* _ABOUT THIS TASK_
Search the entries below for "reports" and copy each matching line.

(Source data)
-- ==== Sys2Proof/Laws/State.lean ====
section
/-!
SUPPORT. One lemma for each field and each named update of the state, so that no proof unfolds an
update: what `store`, `setR8`, `setHl`, `setR16`, `setStack16` and `withFlags` leave unchanged, and
what the accessors read after them.
-/

namespace Sys2Proof.Machine

open Sys2Proof

/-! ### `store`: a direct store to a live byte -/

@[simp] theorem State.store_a (s : State) (x : Word) (v : Byte) : (s.store x v).a = s.a := rfl
@[simp] theorem State.store_f (s : State) (x : Word) (v : Byte) : (s.store x v).f = s.f := rfl
@[simp] theorem State.store_b (s : State) (x : Word) (v : Byte) : (s.store x v).b = s.b := rfl
@[simp] theorem State.store_c (s : State) (x : Word) (v : Byte) : (s.store x v).c = s.c := rfl
@[simp] theorem State.store_d (s : State) (x : Word) (v : Byte) : (s.store x v).d = s.d := rfl
@[simp] theorem State.store_e (s : State) (x : Word) (v : Byte) : (s.store x v).e = s.e := rfl
@[simp] theorem State.store_h (s : State) (x : Word) (v : Byte) : (s.store x v).h = s.h := rfl
@[simp] theorem State.store_l (s : State) (x : Word) (v : Byte) : (s.store x v).l = s.l := rfl
@[simp] theorem State.store_sp (s : State) (x : Word) (v : Byte) : (s.store x v).sp = s.sp := rfl
@[simp] theorem State.store_pc (s : State) (x : Word) (v : Byte) : (s.store x v).pc = s.pc := rfl
@[simp] theorem State.store_ime (s : State) (x : Word) (v : Byte) : (s.store x v).ime = s.ime := rfl
@[simp] theorem State.store_imePending (s : State) (x : Word) (v : Byte) : (s.store x v).imePending = s.imePending := rfl
@[simp] theorem State.store_mode (s : State) (x : Word) (v : Byte) : (s.store x v).mode = s.mode := rfl
@[simp] theorem State.store_overlay (s : State) (x : Word) (v : Byte) : (s.store x v).overlay = s.overlay := rfl
@[simp] theorem State.store_vramBlocked (s : State) (x : Word) (v : Byte) : (s.store x v).vramBlocked = s.vramBlocked := rfl
@[simp] theorem State.store_oamBlocked (s : State) (x : Word) (v : Byte) : (s.store x v).oamBlocked = s.oamBlocked := rfl
@[simp] theorem State.store_divPre (s : State) (x : Word) (v : Byte) : (s.store x v).divPre = s.divPre := rfl
@[simp] theorem State.store_timaPre (s : State) (x : Word) (v : Byte) : (s.store x v).timaPre = s.timaPre := rfl
@[simp] theorem State.store_cycles (s : State) (x : Word) (v : Byte) : (s.store x v).cycles = s.cycles := rfl
@[simp] theorem State.store_serialOut (s : State) (x : Word) (v : Byte) : (s.store x v).serialOut = s.serialOut := rfl
@[simp] theorem State.store_reports (s : State) (x : Word) (v : Byte) : (s.store x v).reports = s.reports := rfl
@[simp] theorem State.store_platform (s : State) (x : Word) (v : Byte) : (s.store x v).platform = s.platform := rfl
@[simp] theorem State.store_moves (s : State) (x : Word) (v : Byte) : (s.store x v).moves = s.moves := rfl
@[simp] theorem State.store_mem (s : State) (x : Word) (v : Byte) : (s.store x v).mem = s.mem.write x.toNat v := rfl

/-! ### `setR8` -/

@[simp] theorem State.setR8_f (s : State) (r : Reg8) (v : Byte) : (s.setR8 r v).f = s.f := by cases r <;> rfl
@[simp] theorem State.setR8_sp (s : State) (r : Reg8) (v : Byte) : (s.setR8 r v).sp = s.sp := by cases r <;> rfl
@[simp] theorem State.setR8_pc (s : State) (r : Reg8) (v : Byte) : (s.setR8 r v).pc = s.pc := by cases r <;> rfl
@[simp] theorem State.setR8_ime (s : State) (r : Reg8) (v : Byte) : (s.setR8 r v).ime = s.ime := by cases r <;> rfl
@[simp] theorem State.setR8_imePending (s : State) (r : Reg8) (v : Byte) : (s.setR8 r v).imePending = s.imePending := by cases r <;> rfl
@[simp] theorem State.setR8_mode (s : State) (r : Reg8) (v : Byte) : (s.setR8 r v).mode = s.mode := by cases r <;> rfl
@[simp] theorem State.setR8_overlay (s : State) (r : Reg8) (v : Byte) : (s.setR8 r v).overlay = s.overlay := by cases r <;> rfl
@[simp] theorem State.setR8_vramBlocked (s : State) (r : Reg8) (v : Byte) : (s.setR8 r v).vramBlocked = s.vramBlocked := by cases r <;> rfl
@[simp] theorem State.setR8_oamBlocked (s : State) (r : Reg8) (v : Byte) : (s.setR8 r v).oamBlocked = s.oamBlocked := by cases r <;> rfl
@[simp] theorem State.setR8_mem (s : State) (r : Reg8) (v : Byte) : (s.setR8 r v).mem = s.mem := by cases r <;> rfl
@[simp] theorem State.setR8_divPre (s : State) (r : Reg8) (v : Byte) : (s.setR8 r v).divPre = s.divPre := by cases r <;> rfl
@[simp] theorem State.setR8_timaPre (s : State) (r : Reg8) (v : Byte) : (s.setR8 r v).timaPre = s.timaPre := by cases r <;> rfl
@[simp] theorem State.setR8_cycles (s : State) (r : Reg8) (v : Byte) : (s.setR8 r v).cycles = s.cycles := by cases r <;> rfl
@[simp] theorem State.setR8_serialOut (s : State) (r : Reg8) (v : Byte) : (s.setR8 r v).serialOut = s.serialOut := by cases r <;> rfl
@[simp] theorem State.setR8_reports (s : State) (r : Reg8) (v : Byte) : (s.setR8 r v).reports = s.reports := by cases r <;> rfl
@[simp] theorem State.setR8_platform (s : State) (r : Reg8) (v : Byte) : (s.setR8 r v).platform = s.platform := by cases r <;> rfl
@[simp] theorem State.setR8_moves (s : State) (r : Reg8) (v : Byte) : (s.setR8 r v).moves = s.moves := by cases r <;> rfl
@[simp] theorem State.setR8_r8 (s : State) (r q : Reg8) (v : Byte) :
    (s.setR8 r v).r8 q = if q = r then v else s.r8 q := by
  cases r <;> cases q <;> rfl
@[simp] theorem State.setR8_live (s : State) (r : Reg8) (v : Byte) (x : Word) :
    (s.setR8 r v).live x = s.live x := by cases r <;> rfl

* _EXERCISE RESPONSE_
@[simp] theorem State.store_reports (s : State) (x : Word) (v : Byte) : (s.store x v).reports = s.reports := rfl
@[simp] theorem State.setR8_reports (s : State) (r : Reg8) (v : Byte) : (s.setR8 r v).reports = s.reports := by cases r <;> rfl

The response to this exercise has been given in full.